**Goal of the exercise**
Go through the listing below and return every line exactly.

Data for analysis: Begin

-- ==== Sys2Proof/Decode.lean ====
section
/-! DEFINITION. The decoder of schedule words and control words (R91 to R103, R107), total on any bits and refusing by
name, and the encoder written from the same tables. -/

namespace Sys2Proof

/-- The fates of an encoding that is not an instruction (R107). -/
inductive DecErr | rsvMajor | illegalMinor | badField (f : WfErr)
deriving DecidableEq, Repr

/-- The fields of a schedule word (R92). -/
structure SFields where
  maj : BitVec 6
  min : BitVec 6
  fold : BitVec 3
  colF : BitVec 5
  colL : BitVec 5
  dst : BitVec 6
  sas : BitVec 3
  sai : BitVec 6
  sbs : BitVec 3
  sbi : BitVec 6
  pred : BitVec 4
  win : BitVec 6
  flg : BitVec 5
  imm : BitVec 16
deriving DecidableEq, Repr

/-- The schedule word that holds the fields (R92), most significant first. -/
def SFields.pack (f : SFields) : SchedWord :=
  (f.maj ++ f.min ++ f.fold ++ f.colF ++ f.colL ++ f.dst ++ f.sas ++ f.sai ++ f.sbs ++ f.sbi ++ f.pred ++ f.win
    ++ f.flg ++ f.imm : BitVec 80)

/-- The fields of a schedule word (R92). -/
def SFields.unpack (w : SchedWord) : SFields :=
  { maj := w.extractLsb' 74 6, min := w.extractLsb' 68 6, fold := w.extractLsb' 65 3, colF := w.extractLsb' 60 5,
    colL := w.extractLsb' 55 5, dst := w.extractLsb' 49 6, sas := w.extractLsb' 46 3, sai := w.extractLsb' 40 6,
    sbs := w.extractLsb' 37 3, sbi := w.extractLsb' 31 6, pred := w.extractLsb' 27 4, win := w.extractLsb' 21 6,
    flg := w.extractLsb' 16 5, imm := w.extractLsb' 0 16 }

/-- The fields of a control word (R101). -/
structure CFields where
  maj : BitVec 6
  min : BitVec 6
  a : BitVec 5
  b : BitVec 5
  imm : BitVec 18
deriving DecidableEq, Repr

def CFields.pack (f : CFields) : CtrlWord := (f.maj ++ f.min ++ f.a ++ f.b ++ f.imm : BitVec 40)

def CFields.unpack (w : CtrlWord) : CFields :=
  { maj := w.extractLsb' 34 6, min := w.extractLsb' 28 6, a := w.extractLsb' 23 5, b := w.extractLsb' 18 5,
    imm := w.extractLsb' 0 18 }

/-! ## Type codes (R99, R100) -/

def IntTy.code : IntTy → Nat
  | .i8 => 0 | .i16 => 1 | .i32 => 2 | .n8 => 3 | .n16 => 4 | .n32 => 5

def intTyOf : Nat → Option IntTy
  | 0 => some .i8 | 1 => some .i16 | 2 => some .i32 | 3 => some .n8 | 4 => some .n16 | 5 => some .n32 | _ => none

/-- Types of `abs` and `neg` (R154, R155): the signed ones. -/
def signedTyOf (n : Nat) : Option IntTy := if n < 3 then intTyOf n else none

def FltTy.code : FltTy → Nat
  | .f32 => 0 | .f16 => 1 | .bf16 => 2

def fltTyOf : Nat → Option FltTy
  | 0 => some .f32 | 1 => some .f16 | 2 => some .bf16 | _ => none

def Fmt.code : Fmt → Nat
  | .i8 => 0 | .i16 => 1 | .i32 => 2 | .n8 => 3 | .n16 => 4 | .n32 => 5 | .f32 => 8 | .f16 => 9 | .bf16 => 10
  | .e4m3 => 11 | .e5m2 => 12 | .e2m1 => 13

def fmtOf : Nat → Option Fmt
  | 0 => some .i8 | 1 => some .i16 | 2 => some .i32 | 3 => some .n8 | 4 => some .n16 | 5 => some .n32
  | 8 => some .f32 | 9 => some .f16 | 10 => some .bf16 | 11 => some .e4m3 | 12 => some .e5m2 | 13 => some .e2m1
  | _ => none

def MTy.code : MTy → Nat
  | .e4m3 => 0 | .e5m2 => 1 | .i8 => 2 | .n8 => 3 | .f16 => 4 | .bf16 => 5 | .mxf8 => 6 | .mxi8 => 7 | .e2m1 => 8
  | .mxf4 => 9

def mTyOf : Nat → Option MTy
  | 0 => some .e4m3 | 1 => some .e5m2 | 2 => some .i8 | 3 => some .n8 | 4 => some .f16 | 5 => some .bf16
  | 6 => some .mxf8 | 7 => some .mxi8 | 8 => some .e2m1 | 9 => some .mxf4 | _ => none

Data for analysis: End

**Response for this exercise**
-- ==== Sys2Proof/Decode.lean ====
section
/-! DEFINITION. The decoder of schedule words and control words (R91 to R103, R107), total on any bits and refusing by
name, and the encoder written from the same tables. -/

namespace Sys2Proof

/-- The fates of an encoding that is not an instruction (R107). -/
inductive DecErr | rsvMajor | illegalMinor | badField (f : WfErr)
deriving DecidableEq, Repr

/-- The fields of a schedule word (R92). -/
structure SFields where
  maj : BitVec 6
  min : BitVec 6
  fold : BitVec 3
  colF : BitVec 5
  colL : BitVec 5
  dst : BitVec 6
  sas : BitVec 3
  sai : BitVec 6
  sbs : BitVec 3
  sbi : BitVec 6
  pred : BitVec 4
  win : BitVec 6
  flg : BitVec 5
  imm : BitVec 16
deriving DecidableEq, Repr

/-- The schedule word that holds the fields (R92), most significant first. -/
def SFields.pack (f : SFields) : SchedWord :=
  (f.maj ++ f.min ++ f.fold ++ f.colF ++ f.colL ++ f.dst ++ f.sas ++ f.sai ++ f.sbs ++ f.sbi ++ f.pred ++ f.win
    ++ f.flg ++ f.imm : BitVec 80)

/-- The fields of a schedule word (R92). -/
def SFields.unpack (w : SchedWord) : SFields :=
  { maj := w.extractLsb' 74 6, min := w.extractLsb' 68 6, fold := w.extractLsb' 65 3, colF := w.extractLsb' 60 5,
    colL := w.extractLsb' 55 5, dst := w.extractLsb' 49 6, sas := w.extractLsb' 46 3, sai := w.extractLsb' 40 6,
    sbs := w.extractLsb' 37 3, sbi := w.extractLsb' 31 6, pred := w.extractLsb' 27 4, win := w.extractLsb' 21 6,
    flg := w.extractLsb' 16 5, imm := w.extractLsb' 0 16 }

/-- The fields of a control word (R101). -/
structure CFields where
  maj : BitVec 6
  min : BitVec 6
  a : BitVec 5
  b : BitVec 5
  imm : BitVec 18
deriving DecidableEq, Repr

def CFields.pack (f : CFields) : CtrlWord := (f.maj ++ f.min ++ f.a ++ f.b ++ f.imm : BitVec 40)

def CFields.unpack (w : CtrlWord) : CFields :=
  { maj := w.extractLsb' 34 6, min := w.extractLsb' 28 6, a := w.extractLsb' 23 5, b := w.extractLsb' 18 5,
    imm := w.extractLsb' 0 18 }

/-! ## Type codes (R99, R100) -/

def IntTy.code : IntTy → Nat
  | .i8 => 0 | .i16 => 1 | .i32 => 2 | .n8 => 3 | .n16 => 4 | .n32 => 5

def intTyOf : Nat → Option IntTy
  | 0 => some .i8 | 1 => some .i16 | 2 => some .i32 | 3 => some .n8 | 4 => some .n16 | 5 => some .n32 | _ => none

/-- Types of `abs` and `neg` (R154, R155): the signed ones. -/
def signedTyOf (n : Nat) : Option IntTy := if n < 3 then intTyOf n else none

def FltTy.code : FltTy → Nat
  | .f32 => 0 | .f16 => 1 | .bf16 => 2

def fltTyOf : Nat → Option FltTy
  | 0 => some .f32 | 1 => some .f16 | 2 => some .bf16 | _ => none

def Fmt.code : Fmt → Nat
  | .i8 => 0 | .i16 => 1 | .i32 => 2 | .n8 => 3 | .n16 => 4 | .n32 => 5 | .f32 => 8 | .f16 => 9 | .bf16 => 10
  | .e4m3 => 11 | .e5m2 => 12 | .e2m1 => 13

def fmtOf : Nat → Option Fmt
  | 0 => some .i8 | 1 => some .i16 | 2 => some .i32 | 3 => some .n8 | 4 => some .n16 | 5 => some .n32
  | 8 => some .f32 | 9 => some .f16 | 10 => some .bf16 | 11 => some .e4m3 | 12 => some .e5m2 | 13 => some .e2m1
  | _ => none

def MTy.code : MTy → Nat
  | .e4m3 => 0 | .e5m2 => 1 | .i8 => 2 | .n8 => 3 | .f16 => 4 | .bf16 => 5 | .mxf8 => 6 | .mxi8 => 7 | .e2m1 => 8
  | .mxf4 => 9

def mTyOf : Nat → Option MTy
  | 0 => some .e4m3 | 1 => some .e5m2 | 2 => some .i8 | 3 => some .n8 | 4 => some .f16 | 5 => some .bf16
  | 6 => some .mxf8 | 7 => some .mxi8 | 8 => some .e2m1 | 9 => some .mxf4 | _ => none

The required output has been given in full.